Practically, that can mean:
- Using workload identity as the primary control plane, rather than shared human-style accounts.
- Issuing JIT, short-lived secrets instead of static keys that can outlive the agent’s purpose.
- Applying policy-as-code at runtime, not just during provisioning, so tool calls are rechecked in context.
- Linking approval, expiry, and revocation to the agent lifecycle, including cloning, redeployment, and abandonment.
This approach aligns with OWASP Agentic AI Top 10 and CSA MAESTRO agentic AI threat modeling framework, which both stress runtime controls for unpredictable behaviour. It also fits zero trust ideas in NIST Cybersecurity Framework 2.0 and NIST SP 800-207 Zero Trust Architecture. NHIMG research shows why this matters: AI Agents: The New Attack Surface report found that 80% of organisations say their agents have already acted beyond intended scope. These controls tend to break down when legacy IAM is forced to manage multi-step, self-directed agents because the access pattern is no longer predictable enough for static roles.
Common Variations and Edge Cases
Tighter lifecycle controls often increase operational overhead, requiring organisations to balance faster delivery against more frequent credential issuance, revocation, and audit review. That tradeoff becomes more visible in multi-agent workflows, where one agent may spawn another, hand off a task, or inherit tool access temporarily. Best practice is evolving here, and there is no universal standard for every orchestration pattern yet.
Edge cases usually involve long-running automations, shared platforms, or agents that need to act across multiple environments. In those cases, teams should still avoid standing privilege and instead segment by task, tenant, and environment, with separate identities and separate expiry windows. If an agent must remain available, lifecycle governance should define whether it is idle, suspended, or retired, and whether its secrets are rotated on each state change. The Ultimate Guide to NHIs — Lifecycle Processes for Managing NHIs and Guide to the Secret Sprawl Challenge are useful references for preventing abandoned agents and hidden credentials from lingering after business need ends. For broader governance context, NIST AI Risk Management Framework remains the cleanest external anchor for combining oversight, measurement, and response. The model is simple: grant less, time-box more, and retire faster than the system can drift.
Standards & Framework Alignment
This section maps relevant standards and security frameworks to the operational risks and controls described in this guidance.
OWASP Agentic AI Top 10 and CSA MAESTRO address the attack and risk surface, while NIST AI RMF set the governance and control requirements practitioners need to meet.
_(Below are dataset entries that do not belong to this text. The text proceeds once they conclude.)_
-- ==== Sys2Proof/Machine/CoreControl.lean ====
section
/-! DEFINITION. The M slot's control, scalar, counter, lookup, synchronisation and digest instructions (R419,
R425, R426, R436–R443, R499–R511), and the events of the fetch buffer, sluices, barriers and exceptions. -/
namespace Sys2Proof.Machine
open Sys2Proof

/-! ### Scalar operations (R426) -/

/-- Operation SUB of SOP, SOPI and the control cores' ALU; none where the value is reserved. -/
def aluOp (sub : Nat) (a b : W64) : Option W64 :=
  let sh := b.toNat % 64
  match sub with
  | 0 => some (a + b)
  | 1 => some (a - b)
  | 2 => some (a * b)
  | 3 => some (a &&& b)
  | 4 => some (a ||| b)
  | 5 => some (a ^^^ b)
  | 6 => some (a <<< sh)
  | 7 => some (a >>> sh)
  | 8 => some (a.sshiftRight sh)
  | 9 => some (if a.toInt < b.toInt then 1 else 0)
  | 10 => some (if a.toNat < b.toNat then 1 else 0)
  | _ => none

/-- A condition of BR and of the control cores' branches: 1 EQ, 2 NE, 3 LT, 4 GE, 5 LTU, 6 GEU. -/
def condHolds (cond : Nat) (a b : W64) : Bool :=
  match cond with
  | 0 => true
  | 1 => a == b
  | 2 => a != b
  | 3 => decide (a.toInt < b.toInt)
  | 4 => decide (b.toInt ≤ a.toInt)
  | 5 => decide (a.toNat < b.toNat)
  | _ => decide (b.toNat ≤ a.toNat)

/-- A 32-bit immediate, sign-extended. -/
def imm32 (w : BitVec 56) : W64 := BitVec.ofInt 64 (sbits w 31 0)

/-- Set an s register of the issuing core. -/
def State.putS (s : State) (k i : Nat) (v : W64) : State := s.updCore k fun c => c.setS i v

/-- NOP or VNOP (R417): the all-zero word of a slot. -/
def execCoreNop (core : Fin 1200) (v : Bool) (s : State) : Res :=
  if v then s.vSlot core.val 0 0 [] fun s => .ok s else s.mSlot core.val 0 0 [] fun s => .ok s

/-- END (R419): the stream ends once every earlier instruction has completed. -/
def execCoreEnd (core : Fin 1200) (w : BitVec 56) (s : State) : Res :=
  s.mSlot core.val 0x01 w [] fun s =>
    if s.coreDone core.val then .ok (s.updCore core.val fun c => { c with ended := true }) else .wait

/-- HOLD (R419): fetching goes on once every earlier instruction has completed. -/
def execHold (core : Fin 1200) (w : BitVec 56) (s : State) : Res :=
  s.mSlot core.val 0x02 w [] fun s =>
    if s.coreDone core.val then .ok (s.updCore core.val fun c => { c with fstop := false }) else .wait

/-- SOP (R425, R426). -/
def execSop (core : Fin 1200) (w : BitVec 56) (s : State) : Res :=
  s.mSlot core.val 0x08 w [(55, 51), (50, 46), (45, 41), (40, 37)] fun s =>
    let c := s.tcore core.val
    match aluOp (bits w 40 37) (c.sreg (bits w 50 46)) (c.sreg (bits w 45 41)) with
    | none => .raise 1 0
    | some v => .ok (s.putS core.val (bits w 55 51) v)

/-- SOPI (R425, R426). -/
def execSopi (core : Fin 1200) (w : BitVec 56) (s : State) : Res :=
  s.mSlot core.val 0x09 w [(55, 51), (50, 46), (40, 37), (31, 0)] fun s =>
    match aluOp (bits w 40 37) ((s.tcore core.val).sreg (bits w 50 46)) (imm32 w) with
    | none => .raise 1 0
    | some v => .ok (s.putS core.val (bits w 55 51) v)

/-- SLI (R425). -/
def execSli (core : Fin 1200) (w : BitVec 56) (s : State) : Res :=
  s.mSlot core.val 0x0A w [(55, 51), (48, 48), (31, 0)] fun s =>
    let d := bits w 55 51
    let old := (s.tcore core.val).sreg d
    .ok (s.putS core.val d
      (if bits w 48 48 = 1 then setField old 32 32 (BitVec.ofNat 32 (bits w 31 0)) else imm32 w))

/-- BR (R425): the target is this bundle's address + 16 × OFF. -/
def execBr (core : Fin 1200) (w : BitVec 56) (s : State) : Res :=
  s.mSlot core.val 0x0B w [(55, 53), (50, 46), (45, 41), (23, 0)] fun s =>
    let c := s.tcore core.val
    let cond := bits w 55 53
    if cond = 7 ∨ (cond = 0 ∧ bits w 50 41 ≠ 0) then .raise 1 0
    else if condHolds cond (c.sreg (bits w 50 46)) (c.sreg (bits w 45 41)) then
      let t := (((c.pc : Int) + 16 * sbits w 23 0) % 2 ^ 52).toNat
      .ok (s.updCore core.val fun c => { c with npc := some t })
    else .ok s

/-- LDS.S (R425): 8 bytes into an s register. -/
def execLdsS (core : Fin 1200) (w : BitVec 56) (s : State) : Res :=
  let k := core.val
  s.mSlot k 0x0C w [(55, 51), (50, 46), (19, 0)] fun s =>
    let c := s.tcore k
    let off := csAddr (c.sreg (bits w 50 46)) (sbits w 19 0)
    match csCheck off 8 8 with
    | some e => .raise e.1 e.2
    | none =>
      if s.coreHeld k c.here [(off, 8)] [] false then .wait
      else s.withCs k off 8 0x0C w fun s b => s.putS k (bits w 55 51) (BitVec.ofNat 64 (leNat b))

/-- STS.S (R425): 8 bytes from an s register. -/
def execStsS (core : Fin 1200) (w : BitVec 56) (s : State) : Res :=
  let k := core.val
  s.mSlot k 0x0D w [(55, 51), (50, 46), (19, 0)] fun s =>
    let c := s.tcore k
    let off := csAddr (c.sreg (bits w 50 46)) (sbits w 19 0)
    match csCheck off 8 8 with
    | some e => .raise e.1 e.2
    | none =>
      if s.coreHeld k c.here [] [(off, 8)] true then .wait
      else .ok (s.csWrite k off (leBytes 8 (c.sreg (bits w 55 51)).toNat))

/-! ### Counters and lookups (R436–R438) -/

/-- CWT wait (R438): issue is held until the counter reaches the target. -/
def execCwtWait (core : Fin 1200) (w : BitVec 56) (s : State) : Res :=
  if bits w 52 52 = 1 then .next s
  else s.mSlot core.val 0x1B w [(55, 53), (52, 52), (50, 46)] fun s =>
    let c := s.tcore core.val
    if ctrReached (c.ctr.get 0 (bits w 55 53)) ((c.sreg (bits w 50 46)).setWidth 32) then .ok s else .wait

/-- CWT read (R436). -/
def execCwtRead (core : Fin 1200) (w : BitVec 56) (s : State) : Res :=
  if bits w 52 52 = 0 then .next s
  else s.mSlot core.val 0x1B w [(55, 53), (52, 52), (45, 41)] fun s =>
    let c := s.tcore core.val
    .ok (s.putS core.val (bits w 45 41) ((c.ctr.get 0 (bits w 55 53)).setWidth 64))

/-- LKUP (R437): hand the list to the dispatcher; it waits at the limits of R340, and a header that reads poisoned
starts nothing. -/
def execLkup (core : Fin 1200) (w : BitVec 56) (s : State) : Res :=
  let k := core.val
  s.mSlot k 0x1A w [(55, 51)] fun s =>
    let c := s.tcore k
    let off := (c.sreg (bits w 55 51)).toNat
    match csCheck off 64 64 with
    | some e => .raise e.1 e.2
    | none =>
      if s.coreHeld k c.here [(off, 64)] [] false then .wait
      else if 16 ≤ (s.lk.lists.filter fun l => l.core == k).length
          ∨ 64 ≤ (s.lk.lists.filter fun l => l.cluster == coreCluster k).length then .wait
      else s.withCs k off 64 0x1A w fun s b => s.listIssue k (coreStoreDA k off) b

/-! ### Sluices and barriers (R499, R500, R510, R511) -/

/-- Sluice entry n of a core, if it is configured: its local side and its peer core and sluice. -/
def TCore.sluice (c : TCore) (n : Nat) : Option (Nat × Nat × Nat) :=
  let e := c.slt.get 0 n
  if bit e 0 then some ((field e 1 1).toNat, (field e 2 11).toNat, (field e 13 6).toNat) else none

/-- SLW (R439, R500): wait on the local semaphore and subtract the count. -/
def execSlw (core : Fin 1200) (w : BitVec 56) (s : State) : Res :=
  let k := core.val
  s.mSlot k 0x20 w [(55, 50), (49, 49), (48, 41)] fun s =>
    let c := s.tcore k
    let n := bits w 55 50
    let cnt := bits w 48 41
    if cnt = 0 then .raise 2 0
    else
      match c.sluice n with
      | none => .raise 0x0D 0
      | some (side, _, _) =>
        if side ≠ bits w 49 49 then .raise 0x0D 0
        else if (c.sem.get 0 n).toNat < cnt then .wait
        else .ok (s.updCore k fun c => { c with sem := c.sem.upd 0 n (· - BitVec.ofNat 32 cnt) })

/-- SLS (R443, R500): after every earlier instruction, the count goes to the peer's semaphore. -/
def execSls (core : Fin 1200) (w : BitVec 56) (s : State) : Res :=
  let k := core.val
  s.mSlot k 0x21 w [(55, 50), (49, 49), (48, 41)] fun s =>
    let cnt := bits w 48 41
    if cnt = 0 then .raise 2 0
    else
      match (s.tcore k).sluice (bits w 55 50) with
      | none => .raise 0x0D 0
      | some (side, peer, sl) =>
        if side = bits w 49 49 then .raise 0x0D 0
        else if s.coreDone k then
          .ok { s with co := { s.co with signals := s.co.signals ++ [{ src := k, dst := peer, sl := sl, cnt := cnt }] } }
        else .wait

/-- SLUICE_SIGNAL_ARRIVAL (R500): the n-th signal on its way arrives, unless an earlier one from its core to its sluice is
still on its way; a context being torn down discards it (R515). -/
def execSluiceSignalArrival (n : Nat) (s : State) : Res :=
  match s.co.signals[n]? with
  | none => .next s
  | some g =>
    if (s.co.signals.take n).any fun h => h.src == g.src && h.dst == g.dst && h.sl == g.sl then .next s
    else
      let s1 := { s with co := { s.co with signals := s.co.signals.eraseIdx n } }
      let down : Bool := match s1.partOf (coreCluster g.dst) with
        | some p => (s1.part p).teardown || (s1.part p).st == .resetting
        | none => false
      .next (if down then s1
        else s1.updCore g.dst fun c => { c with sem := c.sem.upd 0 g.sl (· + BitVec.ofNat 32 g.cnt) })

/-- BAR (R510, R511): once every earlier instruction has completed, the core has arrived and waits. -/
def execBar (core : Fin 1200) (w : BitVec 56) (s : State) : Res :=
  let k := core.val
  s.mSlot k 0x23 w [(55, 52)] fun s =>
    let b := (s.cluster (coreCluster k)).bars.get 0 (bits w 55 52)
    if !(bit b 12 && b.getLsbD (k % 12)) then .raise 0x0D 0
    else if s.coreDone k then
      .ok (s.updCore k fun c => { c with bar := some (bits w 55 52), waitDue := some s.gtoDue })
    else .wait

/-- Participants of a barrier (R510). -/
def State.barCores (s : State) (p b : Nat) : List Nat :=
  let m := (s.co.bars.get {} (p * 16 + b)).cl
  ((List.range 100).filter fun c => m.getLsbD c).flatMap fun c =>
    let x := (s.cluster c).bars.get 0 b
    if bit x 12 then ((List.range 12).filter fun i => x.getLsbD i).map fun i => 12 * c + i else []

/-- BARRIER_RELEASE (R510, R512): every participant has executed BAR, and with PAIR the peer's have too. -/
def execBarrierRelease (part : Fin 16) (bid : Fin 16) (peer : Bool) (s : State) : Res :=
  let ks := s.barCores part.val bid.val
  let pb := s.co.bars.get {} (part.val * 16 + bid.val)
  if !ks.isEmpty && (ks.all fun k => (s.tcore k).bar == some bid.val)
      && (!pb.pair || (peer && s.pl.link && s.pl.role != .solo)) then
    .next (ks.foldl (fun st k => st.updCore k fun c => { c with bar := none, waitDue := none }) s)
  else .next s

/-! ### Fences (R439, R443, R506) -/

/-- FNC.A: later accesses wait for earlier reads; issue does not stop. -/
def execFncA (core : Fin 1200) (w : BitVec 56) (s : State) : Res :=
  if bits w 55 54 = 1 ∨ bits w 55 54 = 2 then .next s
  else s.mSlot core.val 0x22 w [(55, 54)] fun s =>
    if bits w 55 54 = 3 then .raise 1 0 else .ok (s.updCore core.val fun c => { c with fa := c.nextSeq })

/-- FNC.R: later writes wait for every earlier access. -/
def execFncR (core : Fin 1200) (w : BitVec 56) (s : State) : Res :=
  if bits w 55 54 = 0 ∨ bits w 55 54 = 2 then .next s
  else s.mSlot core.val 0x22 w [(55, 54)] fun s =>
    if bits w 55 54 = 3 then .raise 1 0 else .ok (s.updCore core.val fun c => { c with fr := c.nextSeq })

/-- FNC.F: no later bundle issues before every earlier access is performed. -/
def execFncF (core : Fin 1200) (w : BitVec 56) (s : State) : Res :=
  if bits w 55 54 = 0 ∨ bits w 55 54 = 1 then .next s
  else s.mSlot core.val 0x22 w [(55, 54)] fun s =>
    if bits w 55 54 = 3 then .raise 1 0 else if s.accessesDone core.val then .ok s else .wait

/-! ### DGST (R439, R440) -/

/-- A tensor digest of bytes under a tag. -/
def State.tensorDigest (s : State) (zero : Bool) (tag : W64) (b : List Byte) : Nat :=
  let f := fun (i : Nat) => if zero then 0 else s.fkWord i
  digHash (f 0) (f 1) (f 2) (f 3) 0 tag.toNat (digWords (b.length / 4) b)

/-- DGST. -/
def execDgst (core : Fin 1200) (w : BitVec 56) (s : State) : Res :=
  let k := core.val
  s.mSlot k 0x28 w [(55, 51), (50, 46), (45, 41), (40, 33), (32, 32), (31, 31)] fun s =>
    let c := s.tcore k
    let src := (c.sreg (bits w 55 51)).toNat
    let dst := (c.sreg (bits w 45 41)).toNat
    let n := 64 * (bits w 40 33 + 1)
    let acc := bits w 32 32 == 1
    if src % 64 ≠ 0 then .raise 4 src
    else if dst % 16 ≠ 0 then .raise 4 dst
    else if mib < src + n then .raise 5 src
    else if mib < dst + 16 then .raise 5 dst
    else if s.coreHeld k c.here ((src, n) :: (if acc then [(dst, 16)] else [])) [(dst, 16)] true then .wait
    else
      match s.csRead k src n with
      | (none, s1) => .ok s1
      | (some r, s1) =>
        let o := s1.readDA (coreStoreDA k dst) 16
        if r.poison || (acc && o.poison) then
          .ok (s1.deferExc k { code := 9, pc := c.pc, w := wordOf 0x28 w, addr := if r.poison then src else dst })
        else
          let d := s1.tensorDigest (bits w 31 31 == 1) (c.sreg (bits w 50 46)) r.data
          .ok (s1.csWrite k dst (leBytes 16 ((d + (if acc then leNat o.data else 0)) % 2 ^ 128)))

/-! ### Fetch and deferred exceptions (R416, R419, R444) -/

/-- The bundles of a fetched line from an offset on: fetching stops after a HOLD or an END. -/
def fetchLine : Nat → Nat → List Byte → List (Nat × List Byte) × Bool
  | 0, _, _ => ([], false)
  | n + 1, pc, bs =>
    let op := leAt bs 7 1
    if op = 1 ∨ op = 2 then ([(pc, bs.take 16)], true)
    else
      let (l, stop) := fetchLine n (pc + 16) (bs.drop 16)
      ((pc, bs.take 16) :: l, stop)

/-- FETCH_LINE (R416, R419): the next line of the stream enters the fetch buffer of 64 bundles when it has room. A line
that reads poisoned is kept without its bytes, and raises FETCH when it is reached. -/
def execFetchLine (core : Fin 1200) (s : State) : Res :=
  let k := core.val
  let cl := coreCluster k
  let c := s.tcore k
  if c.fstop || c.stopped || c.stream.isNone || decide (60 < c.fbuf.length) || decide (8 * mib ≤ c.fpc) then .next s
  else if s.injFires 4 cl then .next (s.injDone.sramFault cl none)
  else
    let s1 := if s.injFires 3 cl then s.injDone.countCe .cluster cl else s
    let n := (64 - c.fpc % 64) / 16
    let r := s1.readDA (cisternDA cl c.fpc) (16 * n)
    if r.poison then .next (s1.updCore k fun c => { c with fbuf := c.fbuf ++ [(c.fpc, [])], fstop := true })
    else
      let (l, stop) := fetchLine n c.fpc r.data
      .next (s1.updCore k fun c => { c with fbuf := c.fbuf ++ l, fstop := stop, fpc := c.fpc + 16 * l.length })

/-- CORE_DEFERRED_EXCEPTION (R444, R446): the first deferred exception that an engine of the core has found is raised. -/
def execCoreDeferredException (core : Fin 1200) (s : State) : Res :=
  match (s.tcore core.val).defq with
  | [] => .next s
  | e :: rest =>
    let s1 := s.updCore core.val fun c => { c with defq := rest }
    .next (s1.coreExc core.val e.code (bit e.w 63) true e.pc e.w
      (if e.addr = 0 ∧ e.isDa = false ∧ e.code ≠ 9 then none else some (e.addr, e.isDa)))

/-! ### The merge engine (R336) -/

/-- PARTIAL_ARRIVAL (R336): the n-th partial on its way to a core reaches its merge engine. An injected residue error strikes
an addition there (R805). -/
def execPartialArrival (core : Fin 1200) (n : Nat) (s : State) : Res :=
  match (s.lk.frags.filter fun f => f.sent &&
      (match s.list? f.list with | some l => l.core == core.val | none => false))[n]? with
  | none => .next s
  | some f =>
    let s1 := { s with lk := { s.lk with frags := s.lk.frags.filter fun (x : Frag) => x.id != f.id } }
    match s1.list? f.list with
    | none => .next s1
    | some l =>
      if l.live && !l.slotted && s1.injFires 7 core.val then .next (s1.injDone.coreMismatch core.val 0x0304)
      else .next ((((s1.meshInject l.cluster).absorb l f).bagTry f.list f.bag).listTry f.list)

end Sys2Proof.Machine
end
| Framework | Control / Reference | Relevance |
|---|---|---|
| OWASP Agentic AI Top 10 | A1 | Agentic controls address autonomous tool use and overreach. |
| CSA MAESTRO | MAESTRO models runtime agent risk and lifecycle-aware governance. | |
| NIST AI RMF | GOVERN | AI RMF govern function covers accountability for autonomous agent decisions. |
Assign ownership, policy, and review responsibilities for every deployed agent.